Entries taken from a collection

*-*-*

-- ==== Sys2Proof/Machine/Contrail.lean ====
section
/-! DEFINITION. The Contrail link: lanes, what its blocks carry, strobes and notices of a pair, digests, and resynchronisation
(R424 to R430, R438 to R440). -/

namespace Sys2Proof.Machine

/-! ## Lanes (R424) -/

/-- Lane `i`. -/
def State.laneOf (s : State) (i : Nat) : Lane := if i = 0 then s.unt.pair.lane0 else s.unt.pair.lane1
/-- Replace it. -/
def State.putLane (i : Nat) (l : Lane) (s : State) : State :=
  s.modPair fun p => if i = 0 then { p with lane0 := l } else { p with lane1 := l }

/-- 0F03h for lane `i`, raised before or after strobe 0. -/
def State.laneEvent (i : Nat) (up : Bool) (errs : Nat) (s : State) : State :=
  s.unitEvs [{ code := 0x0F03, p1 := i, p2 := b2n up, p3 := errs }]

/-- Lane `i` goes down; without a lane the standby is UNSYNCHRONISED (R430). -/
def State.laneDown (i : Nat) (s : State) : State :=
  let l := s.laneOf i
  let s1 := (s.putLane i { l with up := false, recent := [], cleanAt := s.now }).laneEvent i false l.errs
  (if s1.linkUp then s1 else s1.unsync 2).noteReady

/-- LANE_ERROR (R424). A Contrail lane error is counted, and 8 errors in 1 ms take the lane down. -/
def execLaneError (t lane : Nat) (s : State) : Out :=
  act (decide (lane < 2)) t State.unitUp (fun s =>
    let l := s.laneOf lane
    let near := (l.recent.filter fun a => decide (s.now < a + msC 1)) ++ [s.now]
    let s1 := s.putLane lane { l with errs := satN 16 (l.errs + 1), recent := near, cleanAt := s.now }
    if l.up ∧ 8 ≤ near.length then s1.laneDown lane else s1) s

/-- LANE_SILENCE (R424). A lane without a valid symbol for 2 µs goes down. -/
def execLaneSilence (t lane : Nat) (s : State) : Out :=
  act (decide (lane < 2)) t (fun s => s.unitUp && (s.laneOf lane).up) (State.laneDown lane) s

/-- LANE_UP (R424). A lane aligned and free of errors for 100 ms comes up. -/
def execLaneUp (t lane : Nat) (s : State) : Out :=
  act (decide (lane < 2)) t (fun s => s.unitUp && !(s.laneOf lane).up && !(s.laneOf lane).broken &&
      decide ((s.laneOf lane).cleanAt + msC 100 ≤ s.now)) (fun s =>
    let l := s.laneOf lane
    ((s.putLane lane { l with up := true, recent := [] }).laneEvent lane true l.errs).noteReady) s

/-! ## Digests (R427, R440) -/

/-- DIGEST_COMPARE (R427). On receipt of the partner's digest, over a lane that is up (R424), each unit compares it with its own, and a
difference records 0F06h and unsynchronises the standby. -/
def execDigestCompare (t lane frame partner : Nat) (s : State) : Out :=
  act (decide (lane < 2)) t (fun s => s.live && s.paired && (s.laneOf lane).up) (State.partnerDigest frame partner) s

/-! ## Strobes and notices (R426) -/

/-- The standby's strobe on the latest marker, with the frame record that came with it. A strobe more than 5 µs after the marker
unsynchronises it. -/
def State.standbyOpen (t : Nat) (s : State) : State :=
  let p := s.unt.pair
  let s1 := (s.modFr fun f => { f with frameNo := p.marker - 1, strobeAt := t - p.markerLen }).openFrame t
  let s2 := s1.modFr fun f => { f with prevLen := p.markerLen, lag := p.markerLag, deferCount := p.markerDefer }
  if p.markerAt + usC 5 < t then s2.unsync 6 else s2

/-- STANDBY_STROBE (R426). The standby issues its strobe n on the active's marker once its frame n−1 is complete. -/
def execStandbyStrobe (t : Nat) (s : State) : Out :=
  act true t (fun s => s.live && s.follows && decide (s.phase = .complete) && decide (s.fr.frameNo < s.unt.pair.marker))
    (State.standbyOpen t) s

/-- The standby's completion notice counts from `done` on. -/
def State.noticeAt (done : Nat) (s : State) : State :=
  let s1 := s.modPair fun p => { p with noticed := true }
  if s.phase = .complete then s1.modFr fun f => { f with doneAt := max f.doneAt done } else s1

/-- STANDBY_NOTICE_TIMEOUT (R426). 100 µs after its own completion, the active counts the frame complete without the standby's
notice. -/
def execStandbyNoticeTimeout (t : Nat) (s : State) : Out :=
  act true t (fun s => s.live && decide (s.unt.pair.role = 1) && decide (s.unt.pair.sync = 3) && decide (s.phase = .complete) &&
      !s.unt.pair.noticed && decide (s.fr.doneAt + usC 100 ≤ t)) (fun s => s.noticeAt (s.fr.doneAt + usC 100)) s

/-! ## CONTRAIL_BLOCK_RECEIVE (R425, R428) -/

/-- An entry as the active has stamped and assigned it joins the open frame (R57). -/
def State.mirrorEntry (e : Entry) (s : State) : State :=
  (s.modInp fun i => { i with entries := i.entries ++ [e] }).modFr fun f => { f with asyncCount := f.asyncCount + 1 }

/-- An input that the standby forwards: the active stamps a command packet, a CAN message or a DSC PDU on arrival (R57), while the
standby forwards at all (R360). -/
def State.forwardedInput (e : Entry) (s : State) : State :=
  if s.forwards ∧ 3 ≤ e.order ∧ e.order ≤ 5 then s.stampEntry e.order e.index e.body else s

/-- One record of the active for the open frame; a STALE one keeps its values (R59). -/
def State.mirrorRecord (s : State) (x : Nat × Rec × Bool) : State :=
  if 512 ≤ x.1 then s
  else s.modInp fun i => { i with
    recs := if x.2.2 then i.recs else tabSet 0#128 i.recs x.1 x.2.1
    stale := setBit i.stale x.1 x.2.2, mirrored := setBit i.mirrored x.1 true }

/-- One CJC record of the active. -/
def State.mirrorCjc (s : State) (x : Nat × Int × Bool × Bool) : State :=
  if 16 ≤ x.1 then s
  else s.modInp fun i => { i with
    cjc := tabMod {} i.cjc x.1 fun c => { c with recTemp := x.2.1, recNew := x.2.2.1, recFault := x.2.2.2 } }

/-- The configuration image of a resynchronisation: the standby stores it and runs it, with CONFIRMED (R439, R553). -/
def State.takeImage (l : List (Nat × Inst)) (confirmed : Nat) (s0 : State) : State :=
  let s := s0.settleBlocks
  let old := s.im
  let new := l.foldl (fun im x => setInst im (x.1 / 4096) (x.1 % 4096) x.2) []
  let h := s.cfg.hdr
  let s1 := s.modCfg fun c => { c with
    image := new, staging := new, next := none, restage := false, trims := []
    hdr := { h with cfgCrc := configCrc new, safeCrc := safetyCrc new, confirmed := confirmed, firstFrame := s.fr.frameNo } }
  let s2 := (List.range 64).foldl (applyBlock old new) ((List.range 512).foldl (applyChannel old new) s1)
  (applyClock old new (applyPorts old new (applyCan old new (applyDsc old new (applyAlarms old new s2))))).storeStart

/-- The reply to a forwarded packet: the standby sends it, and the active stores the reply of a packet that it handed back
(R324). -/
def State.linkReply (code ip udp session seq opcode status : Nat) (body : List Byte) (s : State) : State :=
  let is (p : Pending) : Bool := decide (p.code = code) && decide (p.seq = seq) && decide (p.opcode = opcode) && p.due.isNone
  if s.unt.pair.role = 1 then
    match s.port.pend.find? is with
    | some p => (s.modPort fun x => { x with pend := x.pend.filter fun y => !is y }).modSess code fun y =>
        if y.id = p.sid ∧ y.lastSeq = seq ∧ p.sid ≠ 0 then { y with busy := false, reply := some (p.caller.reply status body) } else y
    | none => s
  else if s.unt.pair.role = 2 ∧ s.isLocal code then
    s.emit { code := code, ip := ip, udp := udp, session := session, seq := seq, opcode := opcode, status := status, body := body }
  else s

/-- The unit status of the partner (R425, R430). -/
def State.linkStatus (cfg fw serial : Nat) (s : State) : State :=
  let s1 := s.modPair fun p => { p with partnerCfg := cfg, partnerFw := fw, partnerSerial := serial }
  if serial = paSerialBcd s.im ∧ fw = s.fwCrc then s1 else s1.unsync 9

/-- What a block that has arrived intact does. -/
def State.linkBlock (b : ContrailBlock) (s : State) : State :=
  let standby := decide (s.unt.pair.role = 2)
  let open0 (frame : Nat) : Bool := s.follows && decide (frame = s.fr.frameNo) && decide (s.phase = .gather)
  match b with
  | .marker frame prevLen lag deferred poisoned overrun =>
    if !standby then s
    else
      let s1 := s.modPair fun p => { p with
        marker := frame, markerAt := s.now, markerLen := prevLen, markerLag := lag, markerDefer := deferred }
      if poisoned then s1.unsync 3 else if overrun then s1.unsync 4 else s1
  | .cells frame recs => if open0 frame then recs.foldl State.mirrorRecord s else s
  | .cjc frame recs => if open0 frame then recs.foldl State.mirrorCjc s else s
  | .entry frame e => if s.unt.pair.role = 1 then s.forwardedInput e else if open0 frame then s.mirrorEntry e else s
  | .cosEntry frame e =>
    if open0 frame then
      (s.modInp fun i => { i with cosNow := cosInsert e i.cosNow }).modFr fun f => { f with asyncCount := f.asyncCount + 1 }
    else s
  | .inputsDone frame => if open0 frame then (s.modPair fun p => { p with inputs := true }).linkSend [.ack frame] else s
  | .digest frame value => s.partnerDigest frame value
  | .ack frame => if s.unt.pair.role = 1 then s.modPair fun p => { p with acked := some frame } else s
  | .notice frame value =>
    if s.unt.pair.role = 1 ∧ frame = s.fr.frameNo then
      (if s.unt.pair.noticed then s else s.noticeAt s.now).partnerDigest frame value
    else s
  | .staging cls ix v => if s.follows then s.modCfg fun c => { c with staging := setInst c.staging cls ix v } else s
  | .time set =>
    if s.follows ∧ !s.twi.locked ∧ stValid (set % 2 ^ 96) then
      let s1 := s.modTwi fun w => timeCommit s.now { w with stage := set % 2 ^ 96 }
      s1.unitEvs [s1.timeLink 1]
    else s
  | .backup off data => if s.follows ∧ off + data.length ≤ 128 then s.twiDo fun w => bramCommit (fillBuffer off data w) else s
  | .handBack code torn ip udp bytes =>
    match parsePacket (code % 8) ip udp bytes with
    | some p => if standby ∧ s.isLocal code then s.handedBack torn code p.code p.head (decodeOp p.code p.body) else s
    | none => s
  | .reply code ip udp session seq opcode status body => s.linkReply code ip udp session seq opcode status body
  | .status cfg fw serial => s.linkStatus cfg fw serial
  | .image im confirmed =>
    if standby ∧ s.unt.pair.sync < 2 then (if s.unt.pair.sync = 0 then s.resyncStart else s).takeImage im confirmed else s
  | .missing => s.unsync 7

/-- Bytes from offset `at0` on, cut at the codewords they fall into: codeword, first byte, bytes. The first number bounds the
pieces. -/
def mailPieces : Nat → Nat → List Byte → List (Nat × Nat × List Byte)
  | 0, _, _ => []
  | n + 1, at0, l => if l.isEmpty then [] else
      (at0 / 32, at0 % 32, l.take (32 - at0 % 32)) :: mailPieces n (at0 - at0 % 32 + 32) (l.drop (32 - at0 % 32))

/-- The mirror engine writes one piece through port 1 of the mailbox (R469). -/
def State.mailWrite (s : State) (x : Nat × Nat × List Byte) : State :=
  s.access 0x14 8 x.1 8 0 (.write x.2.1 x.2.2) none []

/-- The write of a piece is refused: its codeword is beyond correction and it is not written whole (R476). -/
def State.mailRefused (s : State) (x : Nat × Nat × List Byte) : Bool :=
  !accWhole (.write x.2.1 x.2.2) && decide (rawDecode (memWord 8 x.1 (s.memOf 0x14)) = .uncorrectable)

/-- CONTRAIL_BLOCK_RECEIVE (R424). A Contrail block arrives intact on either lane, the mirror engine writes its bytes into the
receive half of the mailbox (R469), and its content is taken. A block missing from both lanes, or one that could not be
written (R475, R476), unsynchronises the standby. -/
def execContrailBlockReceive (t : Nat) (r : LinkReceipt) (s : State) : Out :=
  act (decide (r.at0 + r.raw.length ≤ 0x8000)) t (fun s => s.live && s.paired && s.linkUp) (fun s =>
    let l := mailPieces r.raw.length r.at0 r.raw
    let s1 := l.foldl State.mailWrite s
    (s1.linkBlock (if l.any s.mailRefused then .missing else r.block)).noteReady) s

/-! ## Resynchronisation (R438 to R440) -/

/-- RESYNC_AUTO_START (R438). With AUTO_RESYNC = 1, resynchronisation starts after its conditions have held for RESYNC_HOLD
seconds. -/
def execResyncAutoStart (t : Nat) (s : State) : Out :=
  act true t (fun s => s.live && paAuto s.im && s.resyncReady && decide (s.unt.pair.tries < 3) && (match s.unt.pair.readyFrom with
    | some a => decide (a + msC (1000 * paHold s.im) ≤ t)
    | none => false)) State.resyncStart s

/-- RESYNC_COPY_DONE (R439). When the last state slice has been sent, the standby holds the active's state after that frame,
and computes from the next frame on; it has the active's sessions, owner, lease and offer (R324, R358). A copy in which a port owns or
claims without a session is none that an active can send. -/
def execResyncCopyDone (e : ResyncEnd) (s : State) : Out :=
  act e.copy.hosts.sessioned e.t (fun s => s.live && s.paired && decide (s.unt.pair.sync = 1)) (fun s =>
    let s1 := (s.setSync 2 s.unt.pair.cause).unitEvs [{ code := 0x0F08, p1 := 2, p2 := s.unt.pair.attempt }]
    if s.unt.pair.role = 2 then (((s1.modFr fun f => { f with total := 0 }).takeSnap e.copy).takeHosts e.copy.hosts).setPhase .complete
    else s1) s

/-- RESYNC_COMPARE_DONE (R440). After 16 agreeing digests the standby becomes SYNCHRONISED, or a failed attempt is counted. -/
def execResyncCompareDone (t : Nat) (ok : Bool) (s : State) : Out :=
  act true t (fun s => s.live && s.paired && decide (s.unt.pair.sync = 2) && (!ok || decide (16 ≤ s.unt.pair.agreed))) (fun s =>
    if ok then
      ((s.setSync 3 0).modPair fun p => { p with tries := 0, agreed := 0 }).unitEvs [{ code := 0x0F08, p1 := 3, p2 := s.unt.pair.attempt }]
    else s.unsync 8) s

end Sys2Proof.Machine
end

*-*-*

Problem to solve
Extract from the records above the lines from the one containing "the active. -/" to the one containing "h with cfgCrc", both lines included, exactly as they appear and with nothing else.

Solved problem
/-- One CJC record of the active. -/
def State.mirrorCjc (s : State) (x : Nat × Int × Bool × Bool) : State :=
  if 16 ≤ x.1 then s
  else s.modInp fun i => { i with
    cjc := tabMod {} i.cjc x.1 fun c => { c with recTemp := x.2.1, recNew := x.2.2.1, recFault := x.2.2.2 } }

/-- The configuration image of a resynchronisation: the standby stores it and runs it, with CONFIRMED (R439, R553). -/
def State.takeImage (l : List (Nat × Inst)) (confirmed : Nat) (s0 : State) : State :=
  let s := s0.settleBlocks
  let old := s.im
  let new := l.foldl (fun im x => setInst im (x.1 / 4096) (x.1 % 4096) x.2) []
  let h := s.cfg.hdr
  let s1 := s.modCfg fun c => { c with
    image := new, staging := new, next := none, restage := false, trims := []
    hdr := { h with cfgCrc := configCrc new, safeCrc := safetyCrc new, confirmed := confirmed, firstFrame := s.fr.frameNo } }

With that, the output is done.